In the last two weekends of March 2009, the first CPA Licensure Examinations was given in Al-Khobar, Saudi Arabia. A total of thirty-one examinees struggled their way in to the finish but only three of them succeeded: two from Al-Khobar and one from Jeddah; three managed to land with three conditions. Out of this number, nineteen are candidates from Eastern Province (Dammam, Jubail, and Al-Khobar) and the remainder from Jeddah and its neighboring cities.

The project was jointly spearheaded by the Philippine Institute of Certified Public Accountants (PICPA) and the Business Professionals Organization (BPO) of the Eastern Province in conjunction, of course, with the Professional Regulations Commission.

Incidentally, I would have been one of the candidates in the first batch for the CPA Licensure examinations; I backed out due to massive work loads and disinterests.

Now, let’s talk about the mortality rate: for the first batch of the CPA Board Examinations, the registered rate was 9.38%. When I took the same board examinations in 1991, it was only 7%.

The number of passers, to put it in layman’s terms, determines the kind of examinations and quality of review process that are taking place. In this I mean, we have to look into the qualifications of the reviewers, the condition and the location of the review center, the schedule of the review classes, the materials provided, the support accorded. Of course in education, there is what we call “teacher” and “student” factors as far as classroom excellence is concerned. However, arguably though, in professional reviews like this, these all play a vital role in the passing rate.

Which is why, out of thirty-two, only three candidates made it to the yellow line; three others are still romping to remove the conditions.

Point of argument: is the government, through the Professional Regulations Commission, willing to support this project all the way from qualifying the reviewers to materials to expenses? If at the end of the day the “organizers” would announce for additional charges to shoulder the travel expenses of the Board of Examiners, then ultimately this will defeat the purpose.

I am not saying that this happened in the previous Board Examinations, though I heard some news from the candidates themselves. This I am not sure, however. And no one can really tell. Something odd can happen; it can happen in fact in the Philippines.

Pardon me; I don’t claim it was happening in the Kingdom. But for the information of the general public, OFWs here spend more than what the regular review schools do offer. And where does the difference lie?

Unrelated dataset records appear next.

-- ==== Sys2Proof/Certificates/Slice0/Obligations.lean ====
section
/-! DEFINITION. The statements for the provers: one obligation for each rule, or group of rules, about what a command does. -/
section
open Sys2Proof Sys2Proof.Machine Sys2Proof.Machine.Block

/-! ## The step, the stores, and what ends every command -/

/-- STEP: the command at the front of the queue runs on the pier with the queue's rest. With no command waiting the pier idles; the second
clause is the model's choice (log entry 1). -/
def Obligations.StepRunsFrontCommand : Prop :=
  (∀ (c : Instr) (rest : List Instr) (s : State),
     step { s with pending := c :: rest } = exec c { s with pending := rest }) ∧
  (∀ s : State, s.pending = [] → step s = .next s)

/-- Every command, in every state and with every operand, answers a next state, and leaves the queue that it finds. -/
def Obligations.EveryCommandAnswers : Prop := ∀ (c : Instr) (s : State), ∃ n, exec c s = .next n ∧ n.pending = s.pending

/-- The pier's stores stay canonical under every step: registers and tables by rising key, the buffer by rising address without an entry
that reads the same unlisted. -/
def Obligations.StoresStayCanonical : Prop := ∀ s n : State, s.b.Canonical → step s = .next n → n.b.Canonical

/-- After every step that runs a command, and through every idle one, the power state shown is that of the sleep and of the heads (R529),
the local cap reads what the governor's step and the fastest head give, 0 in thermal hold, and this pier's own cap is that cap (R545, R546;
without a running head there is no fastest one, and that the cap then stays what it was is the model's choice). Where the spec leaves a
point open, the model's choice stands (log entries 81 and 82). -/
def Obligations.PowerAndCapFollow : Prop := ∀ s n : State,
  let follows (b : Block) : Prop := b.power.shown = b.powerState ∧
    b.reg Obj.thermalLocalCap = (if b.reg Obj.thermalState = 3 then 0 else b.steppedCap) % 2 ^ 32 ∧
    b.thermal.own = b.steppedCap
  (s.pending ≠ [] → step s = .next n → follows n.b) ∧ (follows s.b → step s = .next n → follows n.b)

/-- State.reset is the pier held after a power-on reset: the stores are canonical and nothing waits, the cause is power-on and one reset is
counted, no feature is confirmed, every head and axis is stopped, the capture buffer lists nothing, the fault log is empty and its first
entry will be number 1, and what follows the heads follows (R48, R526, R527, R579). Where the spec leaves a point open, the model's choice
stands (log entries 10, 11 and 13). -/
def Obligations.ResetState : Prop := let b := State.reset.b
  State.reset.pending = [] ∧ b.Canonical ∧ b.power.phase = .held ∧ b.reg Obj.powerResetCause = 1 ∧ b.reg Obj.powerResets = 1 ∧
  b.reg Obj.deviceFeaturesConfirmedLo = 0 ∧ b.reg Obj.deviceFeaturesConfirmedHi = 0 ∧ b.reg Obj.deviceFeaturesControl = 0 ∧
  (∀ h : HeadId, b.heads[h].state = .stopped) ∧ (∀ a : AxisId, b.axes[a].state = .stopped) ∧ b.mem.cells = [] ∧
  b.faults.entries = [] ∧ b.faults.last = 0 ∧ b.faults.oldest = 1 ∧ b.served = false ∧ b.power.shown = b.powerState ∧
  (∀ t < 512, b.select t = 0xFFFF) ∧ b.reg Obj.canNodeIdInForce = 127

/-- What ends every command leaves the heads, the buffer, the tables and every register but those that follow from the power state and the
cap; what has left the pier stays in its record. -/
def Obligations.FinishLeaves : Prop := ∀ b : Block,
  let n := b.finish
  n.now = b.now ∧ n.part = b.part ∧ n.tables = b.tables ∧ n.heads = b.heads ∧ n.video = b.video ∧ n.corr = b.corr ∧ n.stitch = b.stitch ∧
  n.illum = b.illum ∧ n.capture = b.capture ∧ n.aux = b.aux ∧ n.ring = b.ring ∧ n.mem = b.mem ∧ n.host = b.host ∧ n.test = b.test ∧
  n.repair = b.repair ∧ n.saved = b.saved ∧ n.control = b.control ∧ n.custody = b.custody ∧ n.firmware = b.firmware ∧ n.attest = b.attest ∧
  (∀ o : Obj, o.sub < 256 → o.index ∉ [0x2002, 0x2003, 0x2230, 0x2506, 0x2605, 0x2701, 0x4163, 0x4164, 0x41E3, 0x41E4] → n.reg o = b.reg o) ∧
  ∀ x ∈ b.outs, x ∈ n.outs

/-- A run of bytes written to the buffer reads back, every byte outside it reads as before, and the buffer stays in its canonical form; a
range whose contents are lost reads open bytes, and every byte outside it reads as before (R200, R527). Where the spec leaves a point open,
the model's choice stands (log entry 11). -/
def Obligations.BufferWrites : Prop := ∀ (m : Buffer) (a : Nat), memWf m = true →
  (∀ bytes : List Byte, memWf (memPutRun m a bytes) = true ∧ (∀ (i : Nat) (v : Byte), bytes[i]? = some v → memGet (memPutRun m a bytes) (a + i) = v) ∧
    ∀ x : Nat, x < a ∨ a + bytes.length ≤ x → memGet (memPutRun m a bytes) x = memGet m x) ∧
  (∀ n k : Nat, memWf (memWipe m a n k) = true ∧
    (∀ x : Nat, a ≤ x → x < a + n → memGet (memWipe m a n k) x = BitVec.ofNat 8 (Config.freeNat (k + (x - a)))) ∧
    ∀ x : Nat, x < a ∨ a + n ≤ x → memGet (memWipe m a n k) x = memGet m x) ∧
  (∀ (b : Block) (n i : Nat), b.mem = m → i < n → (b.memRead a n)[i]? = some (memGet m (a + i)))

/-! ## The dictionary and BAR0 -/

/-- DICTIONARY_WRITE and LEVEL_WRITE: an accepted write of an object that does no more than hold its value stores it and is answered. -/
def Obligations.AcceptedWriteIsStored : Prop := ∀ (t : Time) (r : Route) (e : Env) (s : State),
  (∀ (index : BitVec 16) (sub : BitVec 8) (data : List Byte) (row : Row), findRow index.toNat sub.toNat = some row →
    (s.b.at_ t).accepts e r index.toNat sub.toNat data = true → (s.b.at_ t).writeDo e r index.toNat sub.toNat (leNat data) = none →
    Does (.dictionaryWrite t r index sub data e) s (((s.b.at_ t).storeFor r (row.obj index.toNat sub.toNat) (leNat data)).reply r .ok)) ∧
  (∀ (index : BitVec 16) (sub : BitVec 8) (data : List Byte) (row : Row) (b : Block), findRow index.toNat sub.toNat = some row →
    (s.b.at_ t).accepts e r index.toNat sub.toNat data = true → (s.b.at_ t).writeDo e r index.toNat sub.toNat (leNat data) = some b →
    Does (.dictionaryWrite t r index sub data e) s b) ∧
  (∀ (index : BitVec 16) (level : BitVec 8) (row : Row), findRow index.toNat 1 = some row →
    (s.b.at_ t).accepts e r index.toNat 1 [level] = true → (s.b.at_ t).writeDo e r index.toNat 1 level.toNat = none →
    Does (.levelWrite t r index level e) s (((s.b.at_ t).storeFor r (row.obj index.toNat 1) level.toNat).reply r .ok)) ∧
  (∀ (o : Obj) (v : Nat), (s.b.at_ t).nextWrite (routePlace r) o.key = none → headIndex o.index = none →
    ((s.b.at_ t).storeFor r o v).reg o = v % 2 ^ o.ty.bits) ∧
  (∀ (h : HeadId) (level : BitVec 8), (s.b.at_ t).accepts e r (0x3000 + 0x400 * h.val) 1 [level] = true →
    (s.b.at_ t).nextWrite (routePlace r) (Obj.headPatternLevel h).key = none →
    Ends (.levelWrite t r (BitVec.ofNat 16 (0x3000 + 0x400 * h.val)) level e) s fun n =>
      n.functionLevel (0x3000 + 0x400 * h.val) = (if s.b.feature 0 then level.toNat else 0) ∧ n.Answered r .ok ∧ n.mem = s.b.mem ∧
      ∀ g : HeadId, n.heads[g].state = s.b.heads[g].state ∧ n.heads[g].lines = s.b.heads[g].lines)

/-- DICTIONARY_WRITE, TABLE_DOWNLOAD_SEGMENT, LEVEL_WRITE: a write that breaks access rules is answered once, with the first of its codes in
the order 0x0E5A_0004, 0x0E5A_0006, 0x0E5A_0005, and the object keeps its value (R4); the level of a function is not set to 1 without
feature bit 0 (R42). -/
def Obligations.RefusedWrites : Prop := ∀ (t : Time) (r : Route) (e : Env) (index : BitVec 16) (sub : BitVec 8) (s : State),
  let b := s.b.at_ t
  let i := index.toNat
  let k := sub.toNat
  let first (l : List AbortCode) (c : AbortCode) : Prop := c ∈ l ∧ ∀ d ∈ l, c.rank ≤ d.rank
  b.served = true →
  AbortCode.countersign.rank < AbortCode.level.rank ∧ AbortCode.level.rank < AbortCode.notStopped.rank ∧
  (AbortCode.countersign.value, AbortCode.level.value, AbortCode.notStopped.value) = (0x0E5A0004, 0x0E5A0006, 0x0E5A0005) ∧
  (∀ (row : Row) (data : List Byte), findRow i k = some row → row.ty.bits ≠ 0 → b.writeCodes e r row i k data ≠ [] → ∃ (c : AbortCode) (n : Block),
    (if data.length * 8 = row.ty.bits then first (b.writeCodes e r row i k data ++ b.actionCodes e i k (leNat data)) c
      else first (b.writeCodes e r row i k data) c) ∧ Does (.dictionaryWrite t r index sub data e) s n ∧
    (n.outs.filter fun x => match x with | .answer _ _ => true | _ => false) = [.answer r (.abort c)] ∧
    (i ≠ 0x2013 → n.reg (row.obj i k) = b.reg (row.obj i k)) ∧ n.heads = s.b.heads ∧ n.mem = s.b.mem ∧ n.tables = s.b.tables ∧ n.axes = s.b.axes) ∧
  (∀ (row : Row) (data : List Byte), findRow i k = some row → row.ty.bits = 0 → b.accessCodes r i k row ≠ [] →
    ∃ c : AbortCode, (∀ d ∈ b.accessCodes r i k row, c.rank ≤ d.rank) ∧ Does (.dictionaryWrite t r index sub data e) s (b.reply r (.abort c))) ∧
  (∀ (row : Row) (size : Option Nat) (data : List Byte) (last crcOk late : Bool) (fault : Option AbortCode), (∀ c : Fin 128, r ≠ .can c) →
    findRow i 0 = some row → b.accessCodes r i 0 row ≠ [] → b.transferOf r i = none →
    ∃ c : AbortCode, (∀ d ∈ b.accessCodes r i 0 row, c.rank ≤ d.rank) ∧
      Does (.tableDownloadSegment t r index true size data last crcOk fault late) s (b.reply r (.abort c))) ∧
  (∀ row : Row, isControl i = true → findRow i 1 = some row → b.feature 0 = false → r ≠ .smbus →
    Does (.levelWrite t r index 1 e) s (b.reply r (.abort .feature)))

Transportation here is difficult. If the candidate does not have a company car, then he should take a taxi cab regularly while attending the review sessions and depending where he lives, taxi fare here is about SAR10.00 as minimum and SAR30.00 as maximum. Registration Fees here, which of course is managed by their respective organization in cooperation with the BPO registered the lowest of SAR1,000.00. Translated into the Philippine Currency, this is equivalent to Php12,800.00 average. Materials and books are paid in Saudi Riyals especially when these are ordered from the Philippines. Photocopies are a bit expensive here.

While “professionalizing” one’s self is surely an “investment” however, the government should consider that OFWs are also suffering financial setback in the Gulf Region due to the recent economic downturn experienced worldwide.

Which is why, if I may urge, President Arroyo must look into this project deeply, invest more money, and make people accountable at once sans politicking or electoral interests.

And just what is in the OFWs why the present administration is undertaking this project? Reasons abound! First, electoral votes; second, economic returns in terms of remittance; third, political interests; and fourth, not to mention the self-interests of the organizers assigned.

Anyway, good or bad intention, the great Filipino community is not accountable to it; it’s them. In whatever manner they carry out the project, it’s between them and the Ultimate Creator. These OFWs do not concern themselves with the sincerity of these public officials at the moment; what they are concerned of is how to become “professional” through this program.

Obviously, of course, OFWs deserve the same treatment in taking their respective board examinations here in the Gulf Region as those taking in the Philippines.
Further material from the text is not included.